Please copy every line of the data in which the string "encoder" appears.

####

-- ==== Sys2Proof/Decode.lean ====
section
/-! DEFINITION. The decoders (30_encoding.md): a 2-bit symbol (format SYM2), a data byte of four symbols (SYM4), a command
code with its operand lines (CMD and VDREC); after them the encoder. There is no illegal encoding (R79), so the port
decoders are total; the word decoder rejects by name what is no word of a format. -/

namespace Sys2Proof

/-- The two formats of an instruction (30_encoding.md R70 and R73). -/
inductive Format where
  /-- 2 bits, no operand. -/
  | sym2
  /-- A 1-bit code with the operand lines beside it. -/
  | cmd
  deriving DecidableEq, Repr

/-- A symbol code in bits 1:0 (R73). All four codes are defined. -/
def decodeSymbol (code : BitVec 2) : DeltaSymbol :=
  if code = 0b00#2 then .keep
  else if code = 0b01#2 then .neg
  else if code = 0b10#2 then .dbl
  else .hlv

/-- Symbol `k` of a data byte, `k` = 0 first: bits `2k+1:2k` (R57, R72). -/
def symbolCode (b : U8) (k : Nat) : BitVec 2 :=
  (b >>> (2 * k)).setWidth 2

/-- The four symbols of a data byte in execution order, least significant pair first (R72). -/
def decodeSymbolByte (b : U8) : List DeltaSymbol :=
  [decodeSymbol (symbolCode b 0), decodeSymbol (symbolCode b 1),
   decodeSymbol (symbolCode b 2), decodeSymbol (symbolCode b 3)]

/-- The lowest `w` lines of a record, and the lines above them. -/
def takeField (w : Nat) (record : Nat) : Nat × Nat :=
  (record % 2 ^ w, record / 2 ^ w)

/-- The operand record VDREC (R71) read from its lines, `88 + ADDR_W` of them; lines above are not there and are ignored.
The fields stand in the spec's order, the first in the lowest bits. DESIGN CHOICE, safe: the spec gives the order and the
widths and presents the fields in parallel, it gives no bit positions (log entry 9). -/
def decodeVoiceDef (addrW : Nat) (record : Nat) : VoiceDef :=
  let f0 := takeField 16 record
  let f1 := takeField 16 f0.2
  let f2 := takeField 8 f1.2
  let f3 := takeField 8 f2.2
  let f4 := takeField 8 f3.2
  let f5 := takeField 8 f4.2
  let f6 := takeField 8 f5.2
  let f7 := takeField addrW f6.2
  let f8 := takeField 16 f7.2
  { initial    := BitVec.ofNat 16 f0.1
    increment  := BitVec.ofNat 16 f1.1
    a2         := BitVec.ofNat 8 f2.1
    a3         := BitVec.ofNat 8 f3.1
    b1         := BitVec.ofNat 8 f4.1
    b2         := BitVec.ofNat 8 f5.1
    b3         := BitVec.ofNat 8 f6.1
    sampleBase := f7.1
    sampleLen  := BitVec.ofNat 16 f8.1 }

/-- A command as it stands on the command port (R70): the code, and the operand lines, which only `TRIGGER` reads.
Both codes are defined, so this is total. -/
def decodeCommand (addrW : Nat) (cmd : BitVec 1) (operand : Nat) : Instr :=
  if cmd = 0#1 then .trigger (decodeVoiceDef addrW operand) else .decodeBlock

/-- Why a word is no instruction of its format. -/
inductive DecodeError where
  /-- The code has bits above the format's width (2 for a symbol, 1 for a command). -/
  | codeTooWide
  /-- The operand record has bits above its `88 + ADDR_W` lines (R71). -/
  | operandTooWide
  /-- A symbol has no operand (R73); lines beside it are not part of it. -/
  | symbolWithOperand
  deriving DecidableEq, Repr

/-- An instruction written as numbers: its format, its code, and its operand record (0 where it has none). -/
structure Encoded where
  format  : Format
  code    : Nat
  operand : Nat
  deriving DecidableEq, Repr

/-- The bits of an operand record (R71). -/
def operandWidth (addrW : Nat) : Nat := 88 + addrW

/-- The decoder of written instructions: total, and rejecting by name. -/
def decode (cfg : Config) (e : Encoded) : Except DecodeError Instr :=
  match e.format with
  | .sym2 =>
    if 2 ^ 2 ≤ e.code then .error .codeTooWide
    else if e.operand ≠ 0 then .error .symbolWithOperand
    else .ok (decodeSymbol (BitVec.ofNat 2 e.code)).toInstr
  | .cmd =>
    if 2 ^ 1 ≤ e.code then .error .codeTooWide
    else if 2 ^ operandWidth cfg.addrW ≤ e.operand then .error .operandTooWide
    else .ok (decodeCommand cfg.addrW (BitVec.ofNat 1 e.code) e.operand)

/-! ### The encoder -/

/-- The lines of a record from its fields, each a width and a value, the first in the lowest bits. -/
def packFields : List (Nat × Nat) → Nat
  | []           => 0
  | (w, v) :: fs => v % 2 ^ w + 2 ^ w * packFields fs

/-- The fields of VDREC with their widths, in the spec's order (R71). -/
def VoiceDef.fields (addrW : Nat) (vd : VoiceDef) : List (Nat × Nat) :=
  [(16, vd.initial.toNat), (16, vd.increment.toNat), (8, vd.a2.toNat), (8, vd.a3.toNat), (8, vd.b1.toNat),
   (8, vd.b2.toNat), (8, vd.b3.toNat), (addrW, vd.sampleBase), (16, vd.sampleLen.toNat)]

/-- The operand record of a voice definition (R71). -/
def encodeVoiceDef (addrW : Nat) (vd : VoiceDef) : Nat := packFields (vd.fields addrW)

/-- The words of an instruction (R70, R71, R73). -/
def encode (cfg : Config) : Instr → Encoded
  | .keep        => { format := .sym2, code := 0b00, operand := 0 }
  | .neg         => { format := .sym2, code := 0b01, operand := 0 }
  | .dbl         => { format := .sym2, code := 0b10, operand := 0 }
  | .hlv         => { format := .sym2, code := 0b11, operand := 0 }
  | .trigger vd  => { format := .cmd, code := 0, operand := encodeVoiceDef cfg.addrW vd }
  | .decodeBlock => { format := .cmd, code := 1, operand := 0 }

/-- The 2-bit code of a symbol (R73). -/
def DeltaSymbol.code : DeltaSymbol → BitVec 2
  | .keep => 0b00#2
  | .neg  => 0b01#2
  | .dbl  => 0b10#2
  | .hlv  => 0b11#2

/-- A data byte from four symbols in execution order (R72). -/
def encodeSymbolByte (s0 s1 s2 s3 : DeltaSymbol) : U8 := s3.code ++ s2.code ++ s1.code ++ s0.code

/-- The data bytes of a sample written as symbols, packed four to a byte; a final byte with fewer than four is filled with
`KEEP` (R82). -/
def packSymbols : List DeltaSymbol → List U8
  | []                            => []
  | [s0]                          => [encodeSymbolByte s0 .keep .keep .keep]
  | [s0, s1]                      => [encodeSymbolByte s0 s1 .keep .keep]
  | [s0, s1, s2]                  => [encodeSymbolByte s0 s1 s2 .keep]
  | s0 :: s1 :: s2 :: s3 :: rest  => encodeSymbolByte s0 s1 s2 s3 :: packSymbols rest

/-! ### Table words

spec/opcode_table.json numbers two separate decode spaces from 0: symbols (2 bits) and commands (1 bit). -/

/-- Which format a table word of `nbits` bits belongs to. A width of 1 is a command and a width of 2 a symbol. In a
whole byte both spaces lie on top of each other: there 0 and 1 are taken as the two command codes and every other value
as a data byte, whose first symbol is the instruction. DESIGN CHOICE, safe: log entry 11. -/
def tableFormat (nbits w : Nat) : Option Format :=
  if 2 ^ nbits ≤ w then none
  else if nbits = 1 then some .cmd
  else if nbits = 2 then some .sym2
  else if nbits = 8 then (if w < 2 then some .cmd else some .sym2)
  else none

/-- The instruction this decoder reads from a table word; the operand lines above the word are 0. -/
def decodeTableWord (nbits w : Nat) : Option Instr :=
  match tableFormat nbits w with
  | none       => none
  | some .cmd  => some (decodeCommand ({} : Config).addrW (BitVec.ofNat 1 w) 0)
  | some .sym2 => some (decodeSymbol (symbolCode (BitVec.ofNat 8 w) 0)).toInstr

end Sys2Proof
end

####

* **WRITTEN SOLUTION**
code with its operand lines (CMD and VDREC); after them the encoder. There is no illegal encoding (R79), so the port
/-! ### The encoder -/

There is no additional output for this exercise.